*DATA EXTRACTS:*

[Start of section]

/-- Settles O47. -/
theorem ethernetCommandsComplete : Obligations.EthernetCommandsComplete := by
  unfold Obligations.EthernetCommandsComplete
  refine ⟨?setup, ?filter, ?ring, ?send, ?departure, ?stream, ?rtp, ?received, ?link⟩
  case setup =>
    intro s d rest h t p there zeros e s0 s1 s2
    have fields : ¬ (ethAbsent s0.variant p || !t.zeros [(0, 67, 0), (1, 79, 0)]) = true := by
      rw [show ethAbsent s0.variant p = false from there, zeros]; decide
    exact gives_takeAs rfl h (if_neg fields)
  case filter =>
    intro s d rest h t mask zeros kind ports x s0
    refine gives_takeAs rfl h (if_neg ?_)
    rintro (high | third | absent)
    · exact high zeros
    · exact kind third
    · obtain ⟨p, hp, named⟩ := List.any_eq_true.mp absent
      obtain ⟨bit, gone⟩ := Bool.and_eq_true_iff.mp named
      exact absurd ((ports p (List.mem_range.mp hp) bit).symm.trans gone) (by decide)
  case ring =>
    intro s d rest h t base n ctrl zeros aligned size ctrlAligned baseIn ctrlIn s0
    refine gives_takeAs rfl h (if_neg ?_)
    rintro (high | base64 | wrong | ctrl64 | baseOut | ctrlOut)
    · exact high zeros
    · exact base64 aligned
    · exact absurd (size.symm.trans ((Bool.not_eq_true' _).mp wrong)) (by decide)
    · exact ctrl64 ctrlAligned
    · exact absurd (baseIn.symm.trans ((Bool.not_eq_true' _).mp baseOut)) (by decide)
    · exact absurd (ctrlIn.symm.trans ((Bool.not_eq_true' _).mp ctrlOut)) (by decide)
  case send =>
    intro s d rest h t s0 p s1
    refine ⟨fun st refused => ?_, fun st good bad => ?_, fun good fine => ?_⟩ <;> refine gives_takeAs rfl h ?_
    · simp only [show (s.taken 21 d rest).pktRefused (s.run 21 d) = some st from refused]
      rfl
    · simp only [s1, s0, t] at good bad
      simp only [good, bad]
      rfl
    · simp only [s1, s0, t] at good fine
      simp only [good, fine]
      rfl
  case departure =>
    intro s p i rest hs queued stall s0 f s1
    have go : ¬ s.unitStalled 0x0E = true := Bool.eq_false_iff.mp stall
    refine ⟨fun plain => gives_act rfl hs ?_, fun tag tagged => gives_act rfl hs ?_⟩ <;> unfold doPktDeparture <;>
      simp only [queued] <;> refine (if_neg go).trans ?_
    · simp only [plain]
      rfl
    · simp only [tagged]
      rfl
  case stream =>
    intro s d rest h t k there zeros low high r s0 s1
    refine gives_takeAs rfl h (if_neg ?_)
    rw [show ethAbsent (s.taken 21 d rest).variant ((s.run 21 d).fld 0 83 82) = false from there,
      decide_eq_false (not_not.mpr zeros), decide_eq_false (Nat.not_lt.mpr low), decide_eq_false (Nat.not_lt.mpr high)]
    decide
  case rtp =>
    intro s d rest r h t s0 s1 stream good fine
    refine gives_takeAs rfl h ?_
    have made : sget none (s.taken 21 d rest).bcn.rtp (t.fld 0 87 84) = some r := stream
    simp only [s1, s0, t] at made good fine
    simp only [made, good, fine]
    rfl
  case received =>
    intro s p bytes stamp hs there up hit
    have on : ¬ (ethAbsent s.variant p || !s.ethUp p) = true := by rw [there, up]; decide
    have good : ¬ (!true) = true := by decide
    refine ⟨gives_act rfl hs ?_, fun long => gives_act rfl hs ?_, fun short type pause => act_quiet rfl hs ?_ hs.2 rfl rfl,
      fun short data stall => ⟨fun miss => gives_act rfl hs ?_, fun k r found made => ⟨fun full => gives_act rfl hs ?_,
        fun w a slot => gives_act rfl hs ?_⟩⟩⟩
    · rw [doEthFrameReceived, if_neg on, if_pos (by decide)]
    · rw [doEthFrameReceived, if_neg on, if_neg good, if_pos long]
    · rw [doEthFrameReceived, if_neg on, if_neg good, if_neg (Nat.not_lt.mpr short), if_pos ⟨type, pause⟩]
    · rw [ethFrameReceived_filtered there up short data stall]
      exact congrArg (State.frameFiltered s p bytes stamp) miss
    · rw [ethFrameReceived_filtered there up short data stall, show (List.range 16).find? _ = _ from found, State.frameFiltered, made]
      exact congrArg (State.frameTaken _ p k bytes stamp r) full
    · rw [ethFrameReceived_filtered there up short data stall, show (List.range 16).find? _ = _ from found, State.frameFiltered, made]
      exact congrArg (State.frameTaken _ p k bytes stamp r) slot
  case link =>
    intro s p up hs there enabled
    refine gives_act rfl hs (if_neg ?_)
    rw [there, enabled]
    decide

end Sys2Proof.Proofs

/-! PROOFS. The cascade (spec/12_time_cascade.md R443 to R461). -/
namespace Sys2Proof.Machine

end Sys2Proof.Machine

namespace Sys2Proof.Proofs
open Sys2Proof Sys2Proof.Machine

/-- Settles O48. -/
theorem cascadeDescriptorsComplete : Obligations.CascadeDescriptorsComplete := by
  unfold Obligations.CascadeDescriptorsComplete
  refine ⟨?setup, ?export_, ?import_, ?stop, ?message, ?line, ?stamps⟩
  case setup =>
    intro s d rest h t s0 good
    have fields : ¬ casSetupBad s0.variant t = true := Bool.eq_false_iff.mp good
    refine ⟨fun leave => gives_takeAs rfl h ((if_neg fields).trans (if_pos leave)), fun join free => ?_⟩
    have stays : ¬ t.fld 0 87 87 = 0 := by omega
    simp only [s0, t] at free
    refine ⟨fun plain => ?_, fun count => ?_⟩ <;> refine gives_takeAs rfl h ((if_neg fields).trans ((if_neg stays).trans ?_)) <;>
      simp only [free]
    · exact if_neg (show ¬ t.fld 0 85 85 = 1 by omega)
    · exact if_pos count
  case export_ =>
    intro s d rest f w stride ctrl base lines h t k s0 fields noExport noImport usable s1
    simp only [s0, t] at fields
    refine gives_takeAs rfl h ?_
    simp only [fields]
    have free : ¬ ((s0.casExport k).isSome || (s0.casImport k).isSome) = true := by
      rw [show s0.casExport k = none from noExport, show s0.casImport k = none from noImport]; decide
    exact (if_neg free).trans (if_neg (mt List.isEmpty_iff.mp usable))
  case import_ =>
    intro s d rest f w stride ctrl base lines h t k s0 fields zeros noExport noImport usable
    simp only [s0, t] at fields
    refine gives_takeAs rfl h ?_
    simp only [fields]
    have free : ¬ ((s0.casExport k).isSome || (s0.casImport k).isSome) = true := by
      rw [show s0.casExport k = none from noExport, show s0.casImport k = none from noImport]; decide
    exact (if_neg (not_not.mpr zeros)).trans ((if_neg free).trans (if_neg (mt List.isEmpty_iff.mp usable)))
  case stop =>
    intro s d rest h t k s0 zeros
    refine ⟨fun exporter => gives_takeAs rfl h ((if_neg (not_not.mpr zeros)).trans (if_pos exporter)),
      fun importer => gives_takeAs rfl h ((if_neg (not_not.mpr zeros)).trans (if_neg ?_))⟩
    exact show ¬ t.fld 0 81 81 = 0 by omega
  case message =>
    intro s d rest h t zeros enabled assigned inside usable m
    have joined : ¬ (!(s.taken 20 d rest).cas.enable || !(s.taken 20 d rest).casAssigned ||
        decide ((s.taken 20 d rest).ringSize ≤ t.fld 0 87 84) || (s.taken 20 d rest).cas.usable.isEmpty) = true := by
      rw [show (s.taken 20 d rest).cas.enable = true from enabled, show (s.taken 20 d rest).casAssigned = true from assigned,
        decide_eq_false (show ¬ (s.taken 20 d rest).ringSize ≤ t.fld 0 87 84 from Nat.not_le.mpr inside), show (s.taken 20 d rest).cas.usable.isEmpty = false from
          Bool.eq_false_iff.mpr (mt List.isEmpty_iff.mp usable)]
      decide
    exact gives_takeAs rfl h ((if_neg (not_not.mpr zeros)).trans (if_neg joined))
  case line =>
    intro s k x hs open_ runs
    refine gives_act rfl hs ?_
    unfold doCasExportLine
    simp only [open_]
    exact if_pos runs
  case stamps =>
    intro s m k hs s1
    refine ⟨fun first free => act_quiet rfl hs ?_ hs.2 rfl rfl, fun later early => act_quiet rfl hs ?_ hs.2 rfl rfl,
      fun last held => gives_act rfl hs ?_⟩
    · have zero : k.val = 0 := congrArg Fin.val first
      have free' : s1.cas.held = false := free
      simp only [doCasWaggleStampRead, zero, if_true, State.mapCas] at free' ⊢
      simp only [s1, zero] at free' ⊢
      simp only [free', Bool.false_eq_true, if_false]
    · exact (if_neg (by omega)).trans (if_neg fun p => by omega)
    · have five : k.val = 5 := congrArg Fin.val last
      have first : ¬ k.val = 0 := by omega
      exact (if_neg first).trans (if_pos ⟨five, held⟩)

[End of section]

Using the entries above, quote each line verbatim from the first through the line that contains "intro s d rest h t s0 p s1".

*OUTPUT OF THE TASK:*
/-- Settles O47. -/
theorem ethernetCommandsComplete : Obligations.EthernetCommandsComplete := by
  unfold Obligations.EthernetCommandsComplete
  refine ⟨?setup, ?filter, ?ring, ?send, ?departure, ?stream, ?rtp, ?received, ?link⟩
  case setup =>
    intro s d rest h t p there zeros e s0 s1 s2
    have fields : ¬ (ethAbsent s0.variant p || !t.zeros [(0, 67, 0), (1, 79, 0)]) = true := by
      rw [show ethAbsent s0.variant p = false from there, zeros]; decide
    exact gives_takeAs rfl h (if_neg fields)
  case filter =>
    intro s d rest h t mask zeros kind ports x s0
    refine gives_takeAs rfl h (if_neg ?_)
    rintro (high | third | absent)
    · exact high zeros
    · exact kind third
    · obtain ⟨p, hp, named⟩ := List.any_eq_true.mp absent
      obtain ⟨bit, gone⟩ := Bool.and_eq_true_iff.mp named
      exact absurd ((ports p (List.mem_range.mp hp) bit).symm.trans gone) (by decide)
  case ring =>
    intro s d rest h t base n ctrl zeros aligned size ctrlAligned baseIn ctrlIn s0
    refine gives_takeAs rfl h (if_neg ?_)
    rintro (high | base64 | wrong | ctrl64 | baseOut | ctrlOut)
    · exact high zeros
    · exact base64 aligned
    · exact absurd (size.symm.trans ((Bool.not_eq_true' _).mp wrong)) (by decide)
    · exact ctrl64 ctrlAligned
    · exact absurd (baseIn.symm.trans ((Bool.not_eq_true' _).mp baseOut)) (by decide)
    · exact absurd (ctrlIn.symm.trans ((Bool.not_eq_true' _).mp ctrlOut)) (by decide)
  case send =>
    intro s d rest h t s0 p s1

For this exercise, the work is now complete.